Integrating machine learning into a fully coupled current-wave-sediment model: Characterizing particle size in the settling process in estuaries of the great barrier reef, Australia

Abstract

Accurate prediction of sediment settling is critical for management of coastal ecosystems, but complex estuarine processes that influence sediment deposition and erosion present a major modelling challenge. This study introduces a proof-of-concept framework that integrates machine learning (ML) into environmental simulations to improve accuracy and efficiency by modelling dynamic sediment flocculation processes and their influence on particle size, enabling a more precise determination of settling velocity.

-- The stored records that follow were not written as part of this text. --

/-- The engine of core 0, channel 3, with a command at its head. -/
def working (tm : Team) (c : Command) (e : Event) : State :=
  { issuing band0 tm [] with cores := [(0, { channels := [(3, { queue := [c] })] })], cur := .event e }
/-- The first element of a box is the last of its row, the second out of bounds. -/
def copying (store : Bool) : Command := { command with kind := .box store [3, 0, 0, 0] [2, 1, 1, 1] 393214 2 }
theorem witness_boxElements (store : Bool) : let c := copying store
    let s := working engaged c (.engineCommandStart 0 3)
    (coreChan s 0 3).queue = c :: [] ∧ teamOf s c.team = some engaged ∧ engaged.core = 0 ∧ Windowless engaged ∧ c.ended = none ∧
    c.stall = none ∧ 0 < c.desc.es ∧ c.pos < boxCount [2, 1, 1, 1] ∧ 2 * c.desc.es ≤ 2 ∧
    (∀ i, c.pos ≤ i → i < boxCount [2, 1, 1, 1] → inBounds d1 (boxElem d1.es [3, 0, 0, 0] [2, 1, 1, 1] 393214 2 i).1 = true →
      Present s 0 0 (elemAddr d1 (boxElem d1.es [3, 0, 0, 0] [2, 1, 1, 1] 393214 2 i).1) store leaf0 ∧
      windowAt s (physOf leaf0 (elemAddr d1 (boxElem d1.es [3, 0, 0, 0] [2, 1, 1, 1] 393214 2 i).1)) = none) ∧
    inBounds d1 (boxElem d1.es [3, 0, 0, 0] [2, 1, 1, 1] 393214 2 0).1 = true ∧
    inBounds d1 (boxElem d1.es [3, 0, 0, 0] [2, 1, 1, 1] 393214 2 1).1 = false := by
  have e : ∀ i, i < boxCount [2, 1, 1, 1] → inBounds d1 (boxElem d1.es [3, 0, 0, 0] [2, 1, 1, 1] 393214 2 i).1 = true →
      elemAddr d1 (boxElem d1.es [3, 0, 0, 0] [2, 1, 1, 1] 393214 2 i).1 = 0 := by decide +kernel
  refine ⟨rfl, rfl, rfl, nofun, rfl, rfl, (show 0 < d1.es by decide +kernel), (show 0 < 2 by decide), (show 2 * d1.es ≤ 2 by decide +kernel), ?_,
    by decide +kernel, by decide +kernel⟩
  intro i _ h hb
  rw [e i h hb]
  exact ⟨present (by decide) rfl ((show _ = walk s0 0 0 from rfl).trans leaf_first) rfl (idle rfl), rfl⟩
/-- A gathering or scattering whose first row is bad; of the second the first element is in bounds, the other is not. -/
def rowPairs : List (Nat × Word × Option Nat) := [(0, 7, none), (31, 1, some 1)]
def rows (scatter : Bool) (pos : Nat) : Command := { command with
  desc := d2, kind := .rows scatter 3 0 0 2 393144 2 rowPairs, running := true, pos := pos }
theorem witness_rowsCopied (scatter : Bool) : let c := rows scatter 1
    let s := working engaged c (.indexRowDelivery 0 3)
    rowPairs[c.pos]? = some (31, 1, some 1) ∧ rowPairs[(rows scatter 0).pos]? = some (0, 7, none) ∧ OneShort engaged (some 23) ∧
    (∀ i, i < 2 → inBounds d2 [3 + i, 1, 0, 0] = true → Present s 0 0 (elemAddr d2 [3 + i, 1, 0, 0]) scatter leaf0 ∧
      windowAt s (physOf leaf0 (elemAddr d2 [3 + i, 1, 0, 0])) = none) ∧
    inBounds d2 [3 + 0, 1, 0, 0] = true ∧ inBounds d2 [3 + 1, 1, 0, 0] = false := by
  have e : ∀ i, i < 2 → inBounds d2 [3 + i, 1, 0, 0] = true → elemAddr d2 [3 + i, 1, 0, 0] = 14 := by decide +kernel
  refine ⟨rfl, rfl, fun n h => by cases h; decide, ?_, by decide +kernel, by decide +kernel⟩
  intro i h hb
  rw [e i h hb]
  exact ⟨present (by decide) rfl ((show _ = walk s0 0 14 from rfl).trans (leaves 14 (by decide))) rfl (idle rfl), rfl⟩
/-- The boundaries of a bag, and its one index. -/
def bags (lo hi : Nat) : Team :=
  { engaged with stash := writeBytes 0 (writeBytes 0 [] 393188 (leBytes 4 lo ++ leBytes 4 hi)) 393196 (leBytes 4 1) }
def pooling : Command := { command with desc := d2, kind := .embag true 393196 393184 393188 1 393200 16 1, running := true }
theorem witness_bagsPooled : let s := working (bags 0 1) pooling (.embagBagDelivery 0 3)
    leNat (readBytes 0 (bags 0 1).stash (393188 + 4 * pooling.pos) 4) = 0 ∧ leNat (readBytes 0 (bags 0 1).stash (393188 + 4 * (pooling.pos + 1)) 4) = 0 + 1 ∧
    leNat (readBytes 0 (bags 0 1).stash (393196 + 4 * 0) 4) = 1 ∧ tyOfCode d2.ty = some (.flt .bf16) ∧ 1 < d2.dim 1 ∧ pooling.pos < 1 ∧
    pooling.lines = [] ∧ OneShort (bags 0 1) pooling.tumb ∧ Windowless (bags 0 1) ∧ tyBytes (.flt .bf16) * d2.dim 0 = 8 ∧
    ∀ k, k < 8 → Present s 0 0 (elemAddr d2 [0, 1, 0, 0] + k) false leaf0 ∧ leaf0.sys = false ∧
      windowAt s (physOf leaf0 (elemAddr d2 [0, 1, 0, 0] + k)) = none := by
  have e : elemAddr d2 [0, 1, 0, 0] = 8 := by decide +kernel
  refine ⟨by decide, by decide, by decide, by decide +kernel, by decide +kernel, by decide, rfl, fun n h => by cases h; decide, nofun,
    by decide +kernel, ?_⟩
  intro k h
  rw [e]
  refine ⟨present (by omega) rfl ((show _ = walk s0 0 (8 + k) from rfl).trans (leaves (8 + k) ?_)) rfl (idle rfl), rfl, rfl⟩
  revert k
  decide
/-- Bags whose boundaries fall, and that are empty. -/
theorem witness_engineProgress :
    (let lo := leNat (readBytes 0 (bags 1 0).stash 393188 4); let hi := leNat (readBytes 0 (bags 1 0).stash 393192 4); hi < lo) ∧
    (let lo := leNat (readBytes 0 (bags 1 1).stash 393188 4); let hi := leNat (readBytes 0 (bags 1 1).stash 393192 4)
     hi = lo ∧ hi ≤ 1) ∧ Windowless (bags 1 1) ∧ OneShort (bags 1 1) (some 23) ∧
    (∀ store origin ext off pitch, pooling.kind ≠ .box store origin ext off pitch) :=
  ⟨by decide, by decide, nofun, fun n h => by cases h; decide, nofun⟩
/-- Commands of each kind that are finished; one that has aborted, with a band to take the trap. -/
def finished : List Command := [{ command with running := true, ended := some (0, 0, 0, 0) }, { rows true 2 with delivered := 1, mask := 2 },
  { rows false 0 with delivered := 1, ended := some (1, 0, 0, 0) }, { pooling with pos := 1, delivered := 1 },
  { command with running := true, ended := some (6, 0, 0, 0), aborted := true }, { command with kind := .move 0 2 5, running := true, pos := 2 }]
theorem witness_commandCompletes : (∀ c ∈ finished, cmdFinished c = true ∧ c.slots.Nodup) ∧ Windowless engaged ∧
    (∀ c ∈ finished, ∀ k, c.tumb = some k → (tumblerOf engaged k).arrived.toNat + (match c.kind with
      | .rows _ _ _ _ _ _ _ elems => elems.length - c.delivered
      | .box .. => 1
      | .move .. | .embag .. => 0) < (tumblerOf engaged k).expect.toNat) ∧
    (∃ b, bandOf (working engaged command (.commandCompletion 0 3)) 0 = some b ∧ b.retired = false ∧ (∃ th ∈ b.threads, th.exited = false) ∧
      b.traps.length < 4) ∧
    (latchOf engaged 383).count ≤ 1 ∧ 1 < (latchOf { engaged with latches := [(383, { engine := true, count := 2 })] } 383).count := by
  refine ⟨by decide +kernel, nofun, ?_, ⟨band0, rfl, rfl, ⟨{}, by decide, rfl⟩, by decide⟩, by decide, by decide⟩
  intro c hc k hk
  simp only [finished, List.mem_cons, List.not_mem_nil, or_false] at hc
  rcases hc with rfl | rfl | rfl | rfl | rfl | rfl <;> cases hk <;> decide +kernel
/-- A command whose counted rows a TWAIT observes, and no command. -/
theorem witness_observed : (3, { queue := [command] }) ∈ (coreOf (working tumbling command .driverTrigger) tumbling.core).channels ∧
    command.team = 0 ∧ command.tumb = some 23 ∧ (coreOf s0 team0.core).channels = [] :=
  ⟨List.mem_singleton.2 rfl, rfl, rfl, rfl⟩
def moving : Command := { command with kind := .move 0 2 5, running := true }
theorem witness_pageMove : let s := working team0 moving (.pageMove (.command 0 3))
    moving.pos < 2 ∧ TlbSound s (0 / 8) moving.ctx (0 + 65536 * moving.pos) ∧ walk s moving.ctx (0 + 65536 * moving.pos) = .ok leaf0 ∧
    leaf0.state = 0 ∧ leaf0.sys = false :=
  ⟨by decide, nofun, (show _ = walk s0 0 0 from rfl).trans leaf_first, rfl, rfl⟩
theorem witness_heldRecord : let c := { command with stall := some { vpage := 1, held := true } }
    let r : PageRecord := { ctx := 0, vpage := 1, source := 1, unit := 0, core := 0 }
    let s := { working team0 c (.heldRecordWrite (.channel 0 3)) with
      contexts := [(0, { ptbase := 65536, requests := { base := 0x70000, size := 64 } })], hinges := [(0, { held := [r] })] }
    c.stall = some { vpage := 1, held := true } ∧ ringFull (ctxOf s c.ctx).requests 16 = false ∧ (hingeOf s 0).held = [] ++ r :: [] :=
  ⟨rfl, by decide, rfl⟩
/-- Collectives of rank 0 on hinge 0, with buffers of a line's last eight bytes. -/
def collecting (kind : CollKind) (ready : Bool) : Collective := { unposted kind (if kind = .rcv then 1 else 120) (if kind = .snd then 1 else 120) 8 with
  entry := comm0, ready := ready, data := leBytes 8 1 }
def gathered (c : Collective) : State := { issuing band0 team0 [] with
  hinges := [(0, { active := some 0, collectives := [c], inbox := [{ ctx := 0, comm := 0, rank := 1, bytes := leBytes 8 9 }] })], cur := .event (.collectiveCompletion 0 0 []) }
theorem witness_oneLine : OneLine (gathered (collecting .snd false)) 0 120 8 false leaf0 ∧
    OneLine (gathered (collecting .rcv false)) 0 120 8 true leaf0 ∧ OneLine (gathered (collecting .red true)) 0 120 8 true leaf0 := by
  have w : ∀ c, walk (gathered c) 0 120 = .ok leaf0 := fun c => (show _ = walk s0 0 120 from rfl).trans (by decide)
  have o : ∀ c write, OneLine (gathered c) 0 120 8 write leaf0 := fun c _ =>
    ⟨by decide, by decide, walk_idle (idle rfl) _ _ _, w c, rfl, fun _ => rfl, fun _ => rfl, nofun, fun _ _ => rfl, idle rfl _⟩
  exact ⟨o _ _, o _ _, o _ _⟩
theorem witness_collectiveSteps : (hingeOf (gathered (collecting .snd false)) 0).active = some 0 ∧
    rankHinge (collecting .snd false).entry 1 = some 1 ∧ (collecting .snd false).b = 1 ∧
    (rankHinge (collecting .rcv false).entry (collecting .rcv false).a).isSome = true ∧ (collecting .rcv false).a = 1 ∧
    (leBytes 8 9).length ≤ (collecting .rcv false).count ∧ (collecting .red true).ready = true ∧ (collecting .red true).cause = 0 ∧
    (collecting .red true).data.length = 8 ∧ OneShort team0 none ∧
    (∃ m, walk (gathered { collecting .snd false with a := 65536 }) 0 65536 = .ok m ∧ m.state = 1) ∧
    (hingeRank comm0 1).isSome = true ∧ ∀ x ∈ (hingeOf (gathered (collecting .red false)) 1).collectives, ¬ (x.ctx = 0 ∧ x.comm = 0) := by
  refine ⟨rfl, by decide, rfl, by decide, rfl, by decide, rfl, rfl, by decide, nofun, ⟨{ leaf0 with ppn := 5, state := 1, pte := 196616 }, rfl, rfl⟩,
    by decide, ?_⟩
  decide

Environmental factors influencing in-situ sediment particle size were used to train a regression model based on coeval measurements of three key parameters: salinity, shear rate and suspended sediment concentration (SSC). This regression model was developed using ML and integrated into a fully coupled current-wave-sediment model to simulate the flocculation response to these three parameters. The integrated model framework demonstrates its reliability and accuracy when evaluated against the in-situ measurements, satellite-derived SSC for the Fitzroy Estuary (Great Barrier Reef), and a parametric flocculation model that only relates settling velocity to SSC. We present an example of the ML-based approach outperforming a parametric model by capturing nonlinear particle-hydrodynamic interactions while maintaining computational efficiency, enabling high-resolution SSC simulations. This work demonstrates an advancement for hybrid modelling using rapidly evolving ML applications, offering a scalable tool for sediment transport and water quality management.